Copy nothing from the entries below except the lines from the one containing "s.jump st t = s.setMe" through the one containing "let w : Waiting", and copy those exactly.

(Beginning of Dataset excerpts)

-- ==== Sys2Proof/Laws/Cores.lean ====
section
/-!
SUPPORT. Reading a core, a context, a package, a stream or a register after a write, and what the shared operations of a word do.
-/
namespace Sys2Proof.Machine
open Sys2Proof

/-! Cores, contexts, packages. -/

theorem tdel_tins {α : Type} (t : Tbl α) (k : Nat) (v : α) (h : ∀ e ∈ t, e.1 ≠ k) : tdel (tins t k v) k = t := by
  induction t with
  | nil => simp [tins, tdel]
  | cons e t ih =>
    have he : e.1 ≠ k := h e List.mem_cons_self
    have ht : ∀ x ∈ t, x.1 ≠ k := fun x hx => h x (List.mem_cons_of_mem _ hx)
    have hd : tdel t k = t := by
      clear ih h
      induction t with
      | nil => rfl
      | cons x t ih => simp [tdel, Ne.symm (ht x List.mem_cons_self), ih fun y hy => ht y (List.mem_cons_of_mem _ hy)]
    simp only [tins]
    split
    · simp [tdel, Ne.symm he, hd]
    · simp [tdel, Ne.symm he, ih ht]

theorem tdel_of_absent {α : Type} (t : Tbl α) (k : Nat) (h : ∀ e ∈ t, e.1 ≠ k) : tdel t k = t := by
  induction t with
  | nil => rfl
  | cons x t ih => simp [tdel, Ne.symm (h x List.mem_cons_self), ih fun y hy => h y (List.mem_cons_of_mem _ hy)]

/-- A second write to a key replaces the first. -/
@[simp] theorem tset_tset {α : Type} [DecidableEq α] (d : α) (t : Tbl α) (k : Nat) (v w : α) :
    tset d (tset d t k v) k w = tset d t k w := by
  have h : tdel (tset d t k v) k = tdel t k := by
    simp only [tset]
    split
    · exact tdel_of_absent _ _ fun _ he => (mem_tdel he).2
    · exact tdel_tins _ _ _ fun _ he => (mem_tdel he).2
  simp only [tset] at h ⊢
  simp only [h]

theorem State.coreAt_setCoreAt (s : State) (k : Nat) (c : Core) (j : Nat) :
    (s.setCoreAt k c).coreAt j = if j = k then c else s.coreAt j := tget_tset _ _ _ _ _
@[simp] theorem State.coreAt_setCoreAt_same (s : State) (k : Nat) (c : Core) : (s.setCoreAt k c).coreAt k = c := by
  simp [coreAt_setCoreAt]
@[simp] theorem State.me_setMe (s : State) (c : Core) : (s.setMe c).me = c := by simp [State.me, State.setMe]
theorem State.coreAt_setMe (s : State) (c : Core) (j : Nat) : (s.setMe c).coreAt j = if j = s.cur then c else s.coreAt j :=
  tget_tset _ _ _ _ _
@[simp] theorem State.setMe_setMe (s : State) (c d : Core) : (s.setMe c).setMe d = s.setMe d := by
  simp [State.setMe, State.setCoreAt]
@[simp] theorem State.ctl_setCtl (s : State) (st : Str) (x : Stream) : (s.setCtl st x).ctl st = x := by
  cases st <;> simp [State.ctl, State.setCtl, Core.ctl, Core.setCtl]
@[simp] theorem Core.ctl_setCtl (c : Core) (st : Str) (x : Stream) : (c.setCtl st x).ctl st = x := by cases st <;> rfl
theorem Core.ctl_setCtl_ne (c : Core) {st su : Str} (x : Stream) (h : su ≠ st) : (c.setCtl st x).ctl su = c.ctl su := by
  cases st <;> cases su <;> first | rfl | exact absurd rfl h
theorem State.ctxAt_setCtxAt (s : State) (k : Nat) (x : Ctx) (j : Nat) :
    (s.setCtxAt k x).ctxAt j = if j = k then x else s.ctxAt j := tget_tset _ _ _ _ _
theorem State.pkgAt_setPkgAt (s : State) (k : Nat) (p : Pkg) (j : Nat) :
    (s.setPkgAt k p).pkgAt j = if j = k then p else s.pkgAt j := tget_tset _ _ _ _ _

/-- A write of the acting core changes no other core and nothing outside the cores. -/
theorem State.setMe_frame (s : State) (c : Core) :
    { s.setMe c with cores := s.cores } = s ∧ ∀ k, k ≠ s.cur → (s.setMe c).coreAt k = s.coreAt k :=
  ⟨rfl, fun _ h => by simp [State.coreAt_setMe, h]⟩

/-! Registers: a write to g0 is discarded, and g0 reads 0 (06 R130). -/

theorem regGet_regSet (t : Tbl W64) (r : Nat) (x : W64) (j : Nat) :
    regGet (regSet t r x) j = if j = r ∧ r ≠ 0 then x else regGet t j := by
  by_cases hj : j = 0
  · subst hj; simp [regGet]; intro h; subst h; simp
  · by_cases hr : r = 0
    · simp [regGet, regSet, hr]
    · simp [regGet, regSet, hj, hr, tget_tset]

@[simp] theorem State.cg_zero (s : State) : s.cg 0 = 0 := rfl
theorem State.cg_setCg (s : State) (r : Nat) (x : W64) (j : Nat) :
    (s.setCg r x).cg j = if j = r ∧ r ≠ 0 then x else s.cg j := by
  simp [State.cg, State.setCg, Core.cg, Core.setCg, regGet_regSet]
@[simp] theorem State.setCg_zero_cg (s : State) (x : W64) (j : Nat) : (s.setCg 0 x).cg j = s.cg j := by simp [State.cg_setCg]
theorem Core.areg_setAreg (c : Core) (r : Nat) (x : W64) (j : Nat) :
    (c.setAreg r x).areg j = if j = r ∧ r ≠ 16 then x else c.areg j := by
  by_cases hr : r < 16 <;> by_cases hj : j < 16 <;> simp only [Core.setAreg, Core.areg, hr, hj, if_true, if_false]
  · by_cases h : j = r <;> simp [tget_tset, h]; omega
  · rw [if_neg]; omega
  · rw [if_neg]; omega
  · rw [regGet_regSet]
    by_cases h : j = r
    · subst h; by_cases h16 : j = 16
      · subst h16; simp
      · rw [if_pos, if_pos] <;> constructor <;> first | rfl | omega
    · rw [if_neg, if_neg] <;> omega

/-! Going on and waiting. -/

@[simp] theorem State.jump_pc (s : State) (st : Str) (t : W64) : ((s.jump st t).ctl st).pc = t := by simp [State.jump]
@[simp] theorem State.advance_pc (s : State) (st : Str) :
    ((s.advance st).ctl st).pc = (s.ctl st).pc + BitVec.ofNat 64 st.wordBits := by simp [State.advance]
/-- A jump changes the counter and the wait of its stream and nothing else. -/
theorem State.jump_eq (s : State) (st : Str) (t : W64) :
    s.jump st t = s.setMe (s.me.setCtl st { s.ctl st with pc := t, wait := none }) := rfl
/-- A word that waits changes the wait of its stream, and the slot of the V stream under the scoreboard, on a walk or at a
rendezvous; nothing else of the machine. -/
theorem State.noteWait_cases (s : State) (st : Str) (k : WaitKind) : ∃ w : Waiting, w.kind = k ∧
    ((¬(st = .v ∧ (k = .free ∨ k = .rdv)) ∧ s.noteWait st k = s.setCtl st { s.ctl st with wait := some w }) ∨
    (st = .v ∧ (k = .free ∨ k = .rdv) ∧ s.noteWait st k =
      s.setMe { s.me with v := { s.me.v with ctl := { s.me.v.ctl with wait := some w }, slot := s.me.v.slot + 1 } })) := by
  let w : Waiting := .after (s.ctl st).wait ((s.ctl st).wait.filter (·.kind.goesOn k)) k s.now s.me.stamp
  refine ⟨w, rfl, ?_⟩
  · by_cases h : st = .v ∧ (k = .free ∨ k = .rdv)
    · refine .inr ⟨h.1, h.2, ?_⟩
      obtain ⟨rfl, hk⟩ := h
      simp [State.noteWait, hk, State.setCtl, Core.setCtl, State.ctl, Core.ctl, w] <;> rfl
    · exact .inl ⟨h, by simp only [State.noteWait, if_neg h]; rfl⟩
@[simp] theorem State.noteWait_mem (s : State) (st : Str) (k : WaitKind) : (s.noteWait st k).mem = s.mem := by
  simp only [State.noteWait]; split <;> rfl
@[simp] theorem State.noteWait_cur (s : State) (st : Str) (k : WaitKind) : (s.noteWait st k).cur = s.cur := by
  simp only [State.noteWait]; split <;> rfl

(End of Dataset excerpts)
(Beginning of Dataset excerpts)

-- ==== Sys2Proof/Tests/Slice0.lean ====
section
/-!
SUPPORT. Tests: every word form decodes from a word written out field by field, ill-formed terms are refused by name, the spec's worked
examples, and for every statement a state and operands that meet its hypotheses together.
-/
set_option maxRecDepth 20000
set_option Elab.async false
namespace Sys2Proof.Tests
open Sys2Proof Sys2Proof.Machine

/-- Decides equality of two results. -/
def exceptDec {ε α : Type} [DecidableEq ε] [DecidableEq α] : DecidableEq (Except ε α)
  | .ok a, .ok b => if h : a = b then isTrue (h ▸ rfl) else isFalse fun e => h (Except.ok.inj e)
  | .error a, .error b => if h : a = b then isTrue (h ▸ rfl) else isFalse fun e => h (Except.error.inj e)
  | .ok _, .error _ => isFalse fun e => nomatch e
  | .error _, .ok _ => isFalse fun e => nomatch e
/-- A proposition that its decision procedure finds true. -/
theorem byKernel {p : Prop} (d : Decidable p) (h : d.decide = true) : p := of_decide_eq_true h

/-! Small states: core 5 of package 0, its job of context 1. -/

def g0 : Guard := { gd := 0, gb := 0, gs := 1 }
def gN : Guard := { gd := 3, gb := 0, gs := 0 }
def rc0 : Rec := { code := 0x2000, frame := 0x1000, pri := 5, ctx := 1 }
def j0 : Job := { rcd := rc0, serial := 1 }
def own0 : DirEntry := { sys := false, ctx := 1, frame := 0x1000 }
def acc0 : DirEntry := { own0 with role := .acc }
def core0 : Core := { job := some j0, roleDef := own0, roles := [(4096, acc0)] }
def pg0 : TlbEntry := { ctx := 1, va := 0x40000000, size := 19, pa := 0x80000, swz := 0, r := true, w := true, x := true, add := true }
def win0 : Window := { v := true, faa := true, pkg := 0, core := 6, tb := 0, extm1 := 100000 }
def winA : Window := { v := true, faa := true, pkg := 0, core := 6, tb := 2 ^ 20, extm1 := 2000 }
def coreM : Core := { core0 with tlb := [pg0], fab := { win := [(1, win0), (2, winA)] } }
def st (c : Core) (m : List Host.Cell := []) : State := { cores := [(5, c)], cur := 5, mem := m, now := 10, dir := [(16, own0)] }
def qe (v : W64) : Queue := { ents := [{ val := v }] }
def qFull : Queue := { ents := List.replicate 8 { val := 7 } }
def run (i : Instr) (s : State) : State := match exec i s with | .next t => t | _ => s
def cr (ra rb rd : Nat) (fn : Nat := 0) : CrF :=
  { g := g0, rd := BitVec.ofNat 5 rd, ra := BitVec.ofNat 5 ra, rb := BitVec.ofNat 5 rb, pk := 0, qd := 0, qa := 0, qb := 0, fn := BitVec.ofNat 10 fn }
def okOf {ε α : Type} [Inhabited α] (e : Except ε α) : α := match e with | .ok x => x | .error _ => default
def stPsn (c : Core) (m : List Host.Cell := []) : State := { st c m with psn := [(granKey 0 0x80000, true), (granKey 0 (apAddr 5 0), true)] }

(End of Dataset excerpts)

Problem solution
    s.jump st t = s.setMe (s.me.setCtl st { s.ctl st with pc := t, wait := none }) := rfl
/-- A word that waits changes the wait of its stream, and the slot of the V stream under the scoreboard, on a walk or at a
rendezvous; nothing else of the machine. -/
theorem State.noteWait_cases (s : State) (st : Str) (k : WaitKind) : ∃ w : Waiting, w.kind = k ∧
    ((¬(st = .v ∧ (k = .free ∨ k = .rdv)) ∧ s.noteWait st k = s.setCtl st { s.ctl st with wait := some w }) ∨
    (st = .v ∧ (k = .free ∨ k = .rdv) ∧ s.noteWait st k =
      s.setMe { s.me with v := { s.me.v with ctl := { s.me.v.ctl with wait := some w }, slot := s.me.v.slot + 1 } })) := by
  let w : Waiting := .after (s.ctl st).wait ((s.ctl st).wait.filter (·.kind.goesOn k)) k s.now s.me.stamp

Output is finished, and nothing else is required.